Single by The Beach Boys

from the album Surfin' Safari
- A-side: "Ten Little Indians"
- Released: November 26, 1962
- Recorded: September 6, 1962
- Studio: Capitol Studios, Los Angeles, California
- Genre: Rock
- Length: 2:15
- Label: Capitol
- Songwriter(s): Brian Wilson; Gary Usher;
- Producer(s): Nik Venet

The Beach Boys singles chronology
| "Surfin' Safari" (1962) | "County Fair" (1962) | "Surfin' U.S.A." (1963) |

= County Fair (The Beach Boys song) =

"County Fair" is a song written by Brian Wilson and Gary Usher for the American rock band The Beach Boys. It was originally released as the second track on their 1962 album Surfin' Safari. On November 26 of that year, it was released as the B-side to The Beach Boys' third single, "Ten Little Indians". The same single was released in the UK in January 1963.

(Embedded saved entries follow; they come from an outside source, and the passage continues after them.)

-- ==== Sys2Proof/Machine/Dispatch.lean ====
section
/-! DEFINITION. What each command does: one arm for each row of spec/opcode_table.json, one call of its meaning. The queue of
commands is the step's (Step.lean), and no meaning touches it. -/

namespace Sys2Proof.Machine

def exec (i : Instr) (s : State) : Host.Outcome State Fault Refusal :=
  match i with
  | .powerOnReset pkg blk clamp => Sys2Proof.Machine.execPowerOnReset pkg blk clamp s
  | .blockReset => Sys2Proof.Machine.execBlockReset s
  | .pwResetBlock data => Sys2Proof.Machine.execPwResetBlock data s
  | .resetComplete => Sys2Proof.Machine.execResetComplete s
  | .pwCoreRun data => Sys2Proof.Machine.execPwCoreRun data s
  | .coreResetComplete o => Sys2Proof.Machine.execCoreResetComplete o s
  | .hornEdge c => Sys2Proof.Machine.execHornEdge c s
  | .localHorn => Sys2Proof.Machine.execLocalHorn s
  | .legStart => Sys2Proof.Machine.execLegStart s
  | .changeoverEnd => Sys2Proof.Machine.execChangeoverEnd s
  | .legMargin => Sys2Proof.Machine.execLegMargin s
  | .mxIssue at_ x => Sys2Proof.Machine.execMxIssue at_ x s
  | .tfIssue at_ x => Sys2Proof.Machine.execTfIssue at_ x s
  | .vxIssue at_ x => Sys2Proof.Machine.execVxIssue at_ x s
  | .wbStage at_ x => Sys2Proof.Machine.execWbStage at_ x s
  | .wbFire at_ x => Sys2Proof.Machine.execWbFire at_ x s
  | .rlSend at_ x => Sys2Proof.Machine.execRlSend at_ x s
  | .ysTake at_ x => Sys2Proof.Machine.execYsTake at_ x s
  | .ysPeek at_ x => Sys2Proof.Machine.execYsPeek at_ x s
  | .ysPut at_ x => Sys2Proof.Machine.execYsPut at_ x s
  | .ysFill at_ x => Sys2Proof.Machine.execYsFill at_ x s
  | .ysEmpty at_ x => Sys2Proof.Machine.execYsEmpty at_ x s
  | .ysInc at_ x => Sys2Proof.Machine.execYsInc at_ x s
  | .ysDec at_ x => Sys2Proof.Machine.execYsDec at_ x s
  | .mlPublish at_ x => Sys2Proof.Machine.execMlPublish at_ x s
  | .gdNop at_ x => Sys2Proof.Machine.execGdNop at_ x s
  | .gdExpect at_ x => Sys2Proof.Machine.execGdExpect at_ x s
  | .gdInspect at_ x => Sys2Proof.Machine.execGdInspect at_ x s
  | .endLane at_ x => Sys2Proof.Machine.execEndLane at_ x s
  | .mailDraw k => Sys2Proof.Machine.execMailDraw k s
  | .mailLineSend => Sys2Proof.Machine.execMailLineSend s
  | .mailDrawRecord k => Sys2Proof.Machine.execMailDrawRecord k s
  | .relayFrameArrival l frame a leaving => Sys2Proof.Machine.execRelayFrameArrival l frame a leaving s
  | .relayFrameLanding l => Sys2Proof.Machine.execRelayFrameLanding l s
  | .laneDown port => Sys2Proof.Machine.execLaneDown port s
  | .dragChange levels => Sys2Proof.Machine.execDragChange levels s
  | .tmma w => Sys2Proof.Machine.execTmma w s
  | .tmmv w => Sys2Proof.Machine.execTmmv w s
  | .mxCommit => Sys2Proof.Machine.execMxCommit s
  | .tdrain w => Sys2Proof.Machine.execTdrain w s
  | .tld w o cut => Sys2Proof.Machine.execTld w o cut s
  | .tst w o cut => Sys2Proof.Machine.execTst w o cut s
  | .tshape w => Sys2Proof.Machine.execTshape w s
  | .tzero w => Sys2Proof.Machine.execTzero w s
  | .trelease w => Sys2Proof.Machine.execTrelease w s
  | .tsave w o => Sys2Proof.Machine.execTsave w o s
  | .trestore w o => Sys2Proof.Machine.execTrestore w o s
  | .tscale w => Sys2Proof.Machine.execTscale w s
  | .vadd w => Sys2Proof.Machine.execVadd w s
  | .vsub w => Sys2Proof.Machine.execVsub w s
  | .vmul w => Sys2Proof.Machine.execVmul w s
  | .vdiv w => Sys2Proof.Machine.execVdiv w s
  | .vmin w => Sys2Proof.Machine.execVmin w s
  | .vmax w => Sys2Proof.Machine.execVmax w s
  | .vfma w => Sys2Proof.Machine.execVfma w s
  | .vfnma w => Sys2Proof.Machine.execVfnma w s
  | .vscalb w => Sys2Proof.Machine.execVscalb w s
  | .vand w => Sys2Proof.Machine.execVand w s
  | .vor w => Sys2Proof.Machine.execVor w s
  | .vxor w => Sys2Proof.Machine.execVxor w s
  | .vshl w => Sys2Proof.Machine.execVshl w s
  | .vshra w => Sys2Proof.Machine.execVshra w s
  | .vshrl w => Sys2Proof.Machine.execVshrl w s
  | .vmov w => Sys2Proof.Machine.execVmov w s
  | .vneg w => Sys2Proof.Machine.execVneg w s
  | .vabs w => Sys2Proof.Machine.execVabs w s
  | .vsqrt w => Sys2Proof.Machine.execVsqrt w s
  | .vrndi w => Sys2Proof.Machine.execVrndi w s
  | .vlogb w => Sys2Proof.Machine.execVlogb w s
  | .vcvt w => Sys2Proof.Machine.execVcvt w s
  | .vrsum w => Sys2Proof.Machine.execVrsum w s
  | .vrmax w => Sys2Proof.Machine.execVrmax w s
  | .vrmin w => Sys2Proof.Machine.execVrmin w s
  | .vsump w => Sys2Proof.Machine.execVsump w s
  | .vsetvl w => Sys2Proof.Machine.execVsetvl w s
  | .vbcast w => Sys2Proof.Machine.execVbcast w s
  | .vcmpeq w => Sys2Proof.Machine.execVcmpeq w s
  | .vcmplt w => Sys2Proof.Machine.execVcmplt w s
  | .vcmple w => Sys2Proof.Machine.execVcmple w s
  | .vmand w => Sys2Proof.Machine.execVmand w s
  | .vmor w => Sys2Proof.Machine.execVmor w s
  | .vmnot w => Sys2Proof.Machine.execVmnot w s
  | .vld w o => Sys2Proof.Machine.execVld w o s
  | .vst w o cut => Sys2Proof.Machine.execVst w o cut s
  | .vgath w o => Sys2Proof.Machine.execVgath w o s
  | .vscat w o cut => Sys2Proof.Machine.execVscat w o cut s
  | .vsplit w => Sys2Proof.Machine.execVsplit w s
  | .vjoins w => Sys2Proof.Machine.execVjoins w s
  | .vjoin w => Sys2Proof.Machine.execVjoin w s
  | .vxCommit => Sys2Proof.Machine.execVxCommit s
  | .yput w o => Sys2Proof.Machine.execYput w o s
  | .ytake w o => Sys2Proof.Machine.execYtake w o s
  | .ypeek w o => Sys2Proof.Machine.execYpeek w o s
  | .yfill w o => Sys2Proof.Machine.execYfill w o s
  | .yempty w o => Sys2Proof.Machine.execYempty w o s
  | .ytag w o => Sys2Proof.Machine.execYtag w o s
  | .yinc w o => Sys2Proof.Machine.execYinc w o s
  | .ydec w o => Sys2Proof.Machine.execYdec w o s
  | .ywait w o => Sys2Proof.Machine.execYwait w o s
  | .yctr w o => Sys2Proof.Machine.execYctr w o s
  | .mbsend w o => Sys2Proof.Machine.execMbsend w o s
  | .mbrecv w o => Sys2Proof.Machine.execMbrecv w o s
  | .tailboardServe bank => Sys2Proof.Machine.execTailboardServe bank s
  | .wakeArrival id => Sys2Proof.Machine.execWakeArrival id s
  | .berthResend id => Sys2Proof.Machine.execBerthResend id s
  | .pollRetry id => Sys2Proof.Machine.execPollRetry id s
  | .remoteResend o => Sys2Proof.Machine.execRemoteResend o s
  | .wbqueue w o => Sys2Proof.Machine.execWbqueue w o s
  | .wbabort w => Sys2Proof.Machine.execWbabort w s
  | .wbstat w => Sys2Proof.Machine.execWbstat w s
  | .wbChQueue ch who data o => Sys2Proof.Machine.execWbChQueue ch who data o s
  | .wbChAbort ch who data => Sys2Proof.Machine.execWbChAbort ch who data s
  | .atsCompletion ch r => Sys2Proof.Machine.execAtsCompletion ch r s
  | .atsTimeout ch => Sys2Proof.Machine.execAtsTimeout ch s
  | .atsInvalidate pasid va len => Sys2Proof.Machine.execAtsInvalidate pasid va len s
  | .wbResponse ch r => Sys2Proof.Machine.execWbResponse ch r s
  | .wbTransferComplete ch o => Sys2Proof.Machine.execWbTransferComplete ch o s
  | .wbYardOnlyComplete ch => Sys2Proof.Machine.execWbYardOnlyComplete ch s
  | .fabricRequestArrival q => Sys2Proof.Machine.execFabricRequestArrival q s
  | .fabricTimeout who => Sys2Proof.Machine.execFabricTimeout who s
  | .lateResponse => Sys2Proof.Machine.execLateResponse s
  | .integerRegReg op rd ra rb => Sys2Proof.Machine.execIntegerRegReg op rd ra rb s
  | .integerRegImm op rd ra imm => Sys2Proof.Machine.execIntegerRegImm op rd ra imm s
  | .loadUpperImmediate pcRel rd imm => Sys2Proof.Machine.execLoadUpperImmediate pcRel rd imm s
  | .shiftBitfield op rd ra amt => Sys2Proof.Machine.execShiftBitfield op rd ra amt s
  | .multiply rd ra rb => Sys2Proof.Machine.execMultiply rd ra rb s
  | .div rd ra rb => Sys2Proof.Machine.execDiv rd ra rb s
  | .divu rd ra rb => Sys2Proof.Machine.execDivu rd ra rb s
  | .rem rd ra rb => Sys2Proof.Machine.execRem rd ra rb s
  | .remu rd ra rb => Sys2Proof.Machine.execRemu rd ra rb s
  | .conditionalSelect rd ra rb rc => Sys2Proof.Machine.execConditionalSelect rd ra rb rc s
  | .loadMem sz signed rd ra disp o => Sys2Proof.Machine.execLoadMem sz signed rd ra disp o s
  | .storeMem sz rs ra disp bg o => Sys2Proof.Machine.execStoreMem sz rs ra disp bg o s
  | .conditionalBranch c ra rb disp => Sys2Proof.Machine.execConditionalBranch c ra rb disp s
  | .jumpAndLink rd disp => Sys2Proof.Machine.execJumpAndLink rd disp s
  | .jumpAndLinkRegister rd ra disp => Sys2Proof.Machine.execJumpAndLinkRegister rd ra disp s
  | .scalarFp op dbl rd ra rb rc => Sys2Proof.Machine.execScalarFp op dbl rd ra rb rc s
  | .retx w o => Sys2Proof.Machine.execRetx w o s
  | .svc w => Sys2Proof.Machine.execSvc w s
  | .iflush w o => Sys2Proof.Machine.execIflush w o s
  | .fence w o => Sys2Proof.Machine.execFence w o s
  | .waiti w => Sys2Proof.Machine.execWaiti w s
  | .mfs w => Sys2Proof.Machine.execMfs w s
  | .mts w o => Sys2Proof.Machine.execMts w o s
  | .cmo w o => Sys2Proof.Machine.execCmo w o s
  | .spinv w o => Sys2Proof.Machine.execSpinv w o s
  | .spanWalk va w o => Sys2Proof.Machine.execSpanWalk va w o s
  | .storeBufferDrain o => Sys2Proof.Machine.execStoreBufferDrain o s
  | .l2Fill line code o => Sys2Proof.Machine.execL2Fill line code o s
  | .interruptRecognition => Sys2Proof.Machine.execInterruptRecognition s
  | .syncFaultEntry c faddr w => Sys2Proof.Machine.execSyncFaultEntry c faddr w s
  | .tsbSaveComplete o => Sys2Proof.Machine.execTsbSaveComplete o s
  | .timerExpiry => Sys2Proof.Machine.execTimerExpiry s
  | .dbHaltreq data => Sys2Proof.Machine.execDbHaltreq data s
  | .dbResume data => Sys2Proof.Machine.execDbResume data s
  | .debugBreakpoint bp => Sys2Proof.Machine.execDebugBreakpoint bp s
  | .ydDbgSel who data => Sys2Proof.Machine.execYdDbgSel who data s
  | .dbgReadoutDone => Sys2Proof.Machine.execDbgReadoutDone s
  | .hwreset who data => Sys2Proof.Machine.execHwreset who data s
  | .cmCtrlEnable data => Sys2Proof.Machine.execCmCtrlEnable data s
  | .bookingDoorbell data readErr => Sys2Proof.Machine.execBookingDoorbell data readErr s
  | .registerWrite who off sz8 data => Sys2Proof.Machine.execRegisterWrite who off sz8 data s
  | .identify p => Sys2Proof.Machine.execIdentify p s
  | .featureOffer p => Sys2Proof.Machine.execFeatureOffer p s
  | .featureAccept p => Sys2Proof.Machine.execFeatureAccept p s
  | .coreAlert p => Sys2Proof.Machine.execCoreAlert p s
  | .resetCoreOnly p => Sys2Proof.Machine.execResetCoreOnly p s
  | .resetHarnessSoft p => Sys2Proof.Machine.execResetHarnessSoft p s
  | .fwLoad p image => Sys2Proof.Machine.execFwLoad p image s
  | .harnessSet p => Sys2Proof.Machine.execHarnessSet p s
  | .harnessCommit p => Sys2Proof.Machine.execHarnessCommit p s
  | .harnessDiscard p => Sys2Proof.Machine.execHarnessDiscard p s
  | .harnessRead p => Sys2Proof.Machine.execHarnessRead p s
  | .ttAdmit p => Sys2Proof.Machine.execTtAdmit p s
  | .ttAdmitDone => Sys2Proof.Machine.execTtAdmitDone s
  | .ttWithdraw p => Sys2Proof.Machine.execTtWithdraw p s
  | .stopCmd p => Sys2Proof.Machine.execStopCmd p s
  | .selfTest p => Sys2Proof.Machine.execSelfTest p s
  | .unitTestComplete u pass => Sys2Proof.Machine.execUnitTestComplete u pass s
  | .groupRescue g => Sys2Proof.Machine.execGroupRescue g s
  | .fenceStrike u => Sys2Proof.Machine.execFenceStrike u s
  | .reinstate p => Sys2Proof.Machine.execReinstate p s
  | .syncDump p => Sys2Proof.Machine.execSyncDump p s
  | .syncDumpDone err => Sys2Proof.Machine.execSyncDumpDone err s
  | .receiptPost ok => Sys2Proof.Machine.execReceiptPost ok s
  | .notifyWrite ok => Sys2Proof.Machine.execNotifyWrite ok s
  | .energySample uj => Sys2Proof.Machine.execEnergySample uj s
  | .legEnergyWrite => Sys2Proof.Machine.execLegEnergyWrite s
  | .telemetryLost => Sys2Proof.Machine.execTelemetryLost s
  | .powerWindowEnd mw => Sys2Proof.Machine.execPowerWindowEnd mw s
  | .laneUp port => Sys2Proof.Machine.execLaneUp port s
  | .harnessCommitCheckDone => Sys2Proof.Machine.execHarnessCommitCheckDone s

end Sys2Proof.Machine
end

The melody of "County Fair" was later recycled into the song "I Do".

==Composition==
"County Fair" was the second song Brian Wilson and Gary Usher wrote together. In the song, the singer takes his girlfriend to the county fair, where she leaves him for a stronger man; one who can ring the bell on a high striker game. The song culminates in the tag, as the girl leaves the singer, calling him a loser. The song is in verse-chorus form, though the choruses consist of spoken-word narration of the girlfriend and a carnival barker over an organ melody.

==Recording==
"County Fair" was recorded by The Beach Boys on September 6, 1962, during the last recording session for their first album, Surfin' Safari. Nik Venet produced the session at Capitol Studios.

===Personnel===
According to Keith Badman
- The Beach Boys
- Mike Love – vocals
- David Marks – guitar
- Brian Wilson – bass guitar, organ, vocals
- Carl Wilson – guitar, vocals
- Dennis Wilson – drums, vocals
- Additional musicians and production staff
- Andrea Carlo – voice of girlfriend
- Nik Venet – carnival barker

==Reception==
With "County Fair" as its B-side, "Ten Little Indians" charted at #49 on the Billboard Hot 100. This was the lowest placement of any Beach Boys single until "Bluebirds Over the Mountain" in 1968. The single did not chart in the UK.

Cash Box said that the Beach Boys "sock out with coin-catching authority" on "County Fair."